Amid desperate scenes at Calmette hospital, Phnom Penh's main medical facility, wards were filled to capacity with bodies as well as patients, some of whom had to be treated in hallways. One doctor said the two major causes of death were suffocation and electrocution.

But despite suggestions that some of the dead had been electrocuted by the lights on the bridge, the Cambodian government insisted that no one was electrocuted. Many of the injured were badly hurt, raising the prospect that the death toll could rise as hospitals became overwhelmed.

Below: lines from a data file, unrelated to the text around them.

/-- Does a block of VDA, placed before EN, hold a group slot, rows or scratchpad of the region? -/
def touchesPair (s : State) (p : SlicePair) (b : Block) : Bool :=
  b.vd == p.vda.toNat &&
    (s.cores.groups.any (fun g => g.blk == b.bid && g.resid == .core && (inRange g.slot p.slotBase p.slotCnt || overlap g.rowBase g.rows p.rowBase p.rowCnt))
      || overlap b.rowStart b.rowCount (32 * p.segBase) (32 * p.segCnt))
/-- Such blocks, and the teams they are of, are inside the region from EN on. -/
def claimBlocks (s : State) (n : Nat) : State :=
  let hit := s.cores.blocks.filter (touchesPair s (pairAt s n))
  let mine : Block → Bool := fun b => hit.any (fun x => x.bid == b.bid || (x.team.isSome && x.team == b.team))
  s.onCores fun c => { c with blocks := c.blocks.map (fun b => if mine b then { b with inRegion := some n } else b) }

/-- The pair as a write of SLC_CTL makes it. -/
def SlicePair.wrote (p : SlicePair) (x : Nat) : SlicePair :=
  { p with vda := BitVec.ofNat 4 (bits x 43 40), vdb := BitVec.ofNat 4 (bits x 47 44), slice := BitVec.ofNat 16 (bits x 63 48) }
/-- Does a write of SLC_CTL that sets EN wait for a page of a save area (R209)? -/
def slcWaits (s : State) (n x : Nat) : Bool :=
  let q := (pairAt s n).wrote x
  !(pairAt s n).en && bit x 0 && !pairRefused s n q && (savesOk s q).isNone
/-- A write that sets EN of a pair that is not enabled; one that waits changes nothing yet. -/
def sliceEnable (s : State) (n x : Nat) : State :=
  let q := (pairAt s n).wrote x
  if slcWaits s n x then s
  else if pairRefused s n q || savesOk s q == some false then onSlice s n (fun p => { p with refused := true })
  else claimBlocks (onSlice s n (fun p =>
    { q with en := true, refused := p.refused && !bit x 1, holderB := false, savedA := false, savedB := false, stopped := false,
             nextNs := (nsNow s / 1000 + 1) * 1000 + 1000 * q.slice.toNat })) n
/-- A write that clears EN of an enabled pair; no block lies in its region any more. -/
def sliceDisable (s : State) (n : Nat) : State :=
  let p := pairAt s n
  if (if p.holderB then p.savedA else p.savedB) then onSlice s n (fun p => { p with refused := true })
  else
    (onSlice s n (fun p => { p with en := false, stopped := false })).onCores fun c =>
      { c with blocks := c.blocks.map (fun b => if b.inRegion = some n then { b with inRegion := none } else b) }

/-- A write of SLC_CTL. -/
def slcCtlWrite (s : State) (n x : Nat) : State :=
  if (pairAt s n).en then (if bit x 0 then s else sliceDisable s n)
  else if bit x 0 then sliceEnable s n x
  else onSlice s n (fun p => { p.wrote x with refused := p.refused && !bit x 1 })
def slcWrite (s : State) (n k x : Nat) : State :=
  let w : DWord := BitVec.ofNat 64 x
  if k = 0 then slcCtlWrite s n x
  else if (pairAt s n).en then s
  else if k = 1 then onSlice s n (fun p => { p with core := w &&& 0x1FFF1FF1FF })
  else if k = 2 then onSlice s n (fun p => { p with clu := w &&& 0x7F1FF7FF })
  else if k = 3 then onSlice s n (fun p => { p with saveA := BitVec.ofNat 64 (x / 2 ^ 20 * 2 ^ 20) })
  else onSlice s n (fun p => { p with saveB := BitVec.ofNat 64 (x / 2 ^ 20 * 2 ^ 20) })
def slcRead (s : State) (n k : Nat) : Nat :=
  let p := pairAt s n
  if k = 0 then
    p.en.toNat + 2 * p.refused.toNat + 4 * p.switching.toNat + 8 * p.holderB.toNat + 2 ^ 16 * p.switches.toNat + 2 ^ 32 * p.savedA.toNat
      + 2 ^ 33 * p.savedB.toNat + 2 ^ 40 * p.vda.toNat + 2 ^ 44 * p.vdb.toNat + 2 ^ 48 * p.slice.toNat
  else if k = 1 then p.core.toNat else if k = 2 then p.clu.toNat else if k = 3 then p.saveA.toNat else p.saveB.toNat

/-- SLICE_PAIR_ENABLE and SLICE_PAIR_DISABLE (R125). -/
def execSlicePairEnable (n : Fin 4) (v : BitVec 64) (s : State) : Answer := .next (slcCtlWrite s n.val (setBits v.toNat 0 0 1))
def execSlicePairDisable (s : State) : Answer := .next (if (pairAt s s.sch.sel.n).en then sliceDisable s s.sch.sel.n else s)

end Sys2Proof.Machine
end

In the third of three post-midnight live television broadcasts, the prime minister said that he had ordered an investigation and declared that Thursday would be a national day of mourning.

A Cambodian embassy official in Washington said that 4 million people had descended on Phnom Penh for the three-day water festival, which marks the end of the rainy season and whose main attraction is the traditional boat races.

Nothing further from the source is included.